On April 23 (local time), online media outlet Gigazine reported that the two companies plan to expand the Google Cloud AI Hypercomputer and provide enterprises with Nvidia Vera Rubin-based A5X bare-metal instances.
A5X is a dedicated physical server based on Nvidia’s Vera Rubin NVL72 rack-scale system. Unlike virtual servers shared by multiple users, it is structured so a single company exclusively uses the resources. It is optimised for large-scale AI training and inference and high-performance simulation.
The key is scalability. A5X can scale to as many as 80,000 Rubin GPUs at a single site and up to 960,000 Rubin GPUs in a multi-site cluster. To do that, it combines Nvidia ConnectX-9 SuperNIC with Google’s network technology to form hyperscale AI clusters. Nvidia described it as infrastructure aimed at demand for “AI factories.”
Performance and cost metrics were also presented. Nvidia said A5X cuts inference cost per token to as little as one-tenth versus the previous generation and boosts throughput per watt by up to 10 times. For companies, that means running more AI workloads on the same infrastructure or significantly reducing costs.
The two companies are expanding the collaboration beyond server supply to Google Cloud’s broader AI services. Google is preparing a preview of “Gemini” on Google Distributed Cloud running on Nvidia Blackwell and Blackwell Ultra GPUs, and plans to also provide confidential virtual machines equipped with Nvidia Blackwell GPUs.

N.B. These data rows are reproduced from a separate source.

-- ==== Sys2Proof/Syntax.lean ====
section
/-! DEFINITION. The syntax of Fretor: the operand fields and word formats of 01 and 02, and one constructor of Instr for every row of the opcode table. A row of the table that is no instruction word is an event: a step of the machine that an outside party or the hardware itself brings about. -/
namespace Sys2Proof

/-- The suffix of an integer family (Table 02-2). -/
inductive IType where
  | s8 | z8 | s16 | z16 | s32 | z32 | s64 | z64
deriving DecidableEq, Repr
/-- The type of a float family (R43). -/
inductive FType where
  | f64 | f32 | f16 | bf16
deriving DecidableEq, Repr
/-- A scope (R44). -/
inductive Scope where
  | thread | team | core | cluster | stack | package | pod
deriving DecidableEq, Repr
/-- A type of cvt (R49). -/
inductive CvtType where
  | f64 | f32 | f16 | bf16 | e4m3 | e5m2 | e2m1 | sint
deriving DecidableEq, Repr
/-- The element type of dot (Table 02-6). -/
inductive DotType where
  | f16 | bf16 | s8 | e4m3 | e5m2
deriving DecidableEq, Repr
/-- The half type of dsmul (Table 02-6). -/
inductive HalfType where
  | f16 | bf16
deriving DecidableEq, Repr
/-- The vector type of dist (R52). -/
inductive DistType where
  | f16 | bf16 | s8 | ds8
deriving DecidableEq, Repr
/-- The operator tag of chup (Table 02-9). -/
inductive ChTag where
  | addS32 | addS64 | addF32 | addF64 | addBf16x2 | addF16x2 | addQ32 | minS32
  | minZ32 | minF32 | maxS32 | maxZ32 | maxF32 | and | or | xor
deriving DecidableEq, Repr

/-- An operand field (R17): slice start and width code, special code and width code, index register, offset and width code, or an immediate. -/
inductive Operand where
  | slice (start : BitVec 10) (w : BitVec 3)
  | special (code : BitVec 10) (w : BitVec 3)
  | indexed (x : BitVec 2) (off : BitVec 8) (w : BitVec 3)
  | imm (v : BitVec 13)
deriving DecidableEq, Repr
/-- The guard field (R13). -/
structure Guard where
  neg : Bool
  pred : BitVec 5
deriving DecidableEq, Repr
/-- The guard and the stall or counter field, which Formats A, L and J share (R9). -/
structure Hdr where
  guard : Guard
  sc : BitVec 3
deriving DecidableEq, Repr
/-- The modifier word (Table 01-3). -/
structure Modifier where
  c : Operand
  sat : Bool
  clamp : BitVec 2
  negA : Bool
  absA : Bool
  negB : Bool
  absB : Bool
  negC : Bool
  absC : Bool
  scale : BitVec 6
  round : BitVec 3
deriving DecidableEq, Repr
/-- A predicate destination field (Table 03-3). -/
structure PDst where
  pa : BitVec 5
  pb : BitVec 5
  cond : BitVec 5
deriving DecidableEq, Repr
/-- A predicate source field (Table 03-4); its bits [14:6] are zero in a legal word. -/
structure PSrc where
  neg : Bool
  pred : BitVec 5
deriving DecidableEq, Repr
/-- Format A without a modifier (Table 01-1). -/
structure FmtA where
  hdr : Hdr
  d : Operand
  a : Operand
  b : Operand
deriving DecidableEq, Repr
/-- Format A of an instruction that a modifier word may follow (R14, R15). -/
structure FmtM where
  hdr : Hdr
  d : Operand
  a : Operand
  b : Operand
  mod : Option Modifier
deriving DecidableEq, Repr
/-- Format A with predicate destinations and integer sources (R57). -/
structure FmtP where
  hdr : Hdr
  d : PDst
  a : Operand
  b : Operand
deriving DecidableEq, Repr
/-- Format A with predicate destinations, sources and a possible modifier (fcmp). -/
structure FmtPM where
  hdr : Hdr
  d : PDst
  a : Operand
  b : Operand
  mod : Option Modifier
deriving DecidableEq, Repr
/-- Format A with predicate destinations and two predicate sources (R73). -/
structure FmtQ where
  hdr : Hdr
  d : PDst
  a : PSrc
  b : PSrc
deriving DecidableEq, Repr
/-- Format A of pmov: one predicate source. -/
structure FmtR where
  hdr : Hdr
  d : PDst
  a : PSrc
  b : Operand
deriving DecidableEq, Repr
/-- Format A of lvote: a predicate source and a possible modifier (R117). -/
structure FmtVM where
  hdr : Hdr
  d : Operand
  a : PSrc
  b : Operand
  mod : Option Modifier
deriving DecidableEq, Repr
/-- Format L (R11). -/
structure FmtL where
  hdr : Hdr
  d : Operand
  imm : BitVec 30
deriving DecidableEq, Repr
/-- Format J (Table 01-2). -/
structure FmtJ where
  hdr : Hdr
  link : BitVec 5
  off : BitVec 40
deriving DecidableEq, Repr
/-- The trailer (Table 01-4). -/
structure FmtT where
  len : BitVec 5
  wait : BitVec 8
  yld : Bool
  pub0 : Operand
  pub1 : Operand
deriving DecidableEq, Repr

/-- A run of bytes, lowest address first. -/
abbrev Bytes := List Byte
/-- The quads of a packet, descriptor or record, first quad first. -/
abbrev Quads := List Word
/-- A unit with a completion counter (Table 06-7), by its number in State. -/
inductive UnitRef where
  | team (n : Nat) | launch (n : Nat) | graph (n : Nat) | leg (n : Nat) | job (n : Nat)
deriving DecidableEq, Repr
/-- What a trap carries (Tables 23-1, 23-2). -/
structure TrapInfo where
  cls : Nat
  code : Nat
  addr : Word
  det1 : Word
  det2 : Word
  det3 : Word
  pos : Word
  mid : Bool
deriving DecidableEq, Repr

In agentic AI, the companies will integrate Nvidia Nemotron and the Nvidia NeMo framework with Google’s enterprise AI platform to support multimodal reasoning, large-scale data processing, and robotics and physical AI simulation. It is a strategy targeting industrial AI operating environments beyond basic generative AI.
The collaboration shows a shift in the direction of AI infrastructure competition. Beyond individual GPU performance, building hyperscale clusters, power efficiency, network integration and linking with enterprise AI platforms are emerging as key competitive strengths.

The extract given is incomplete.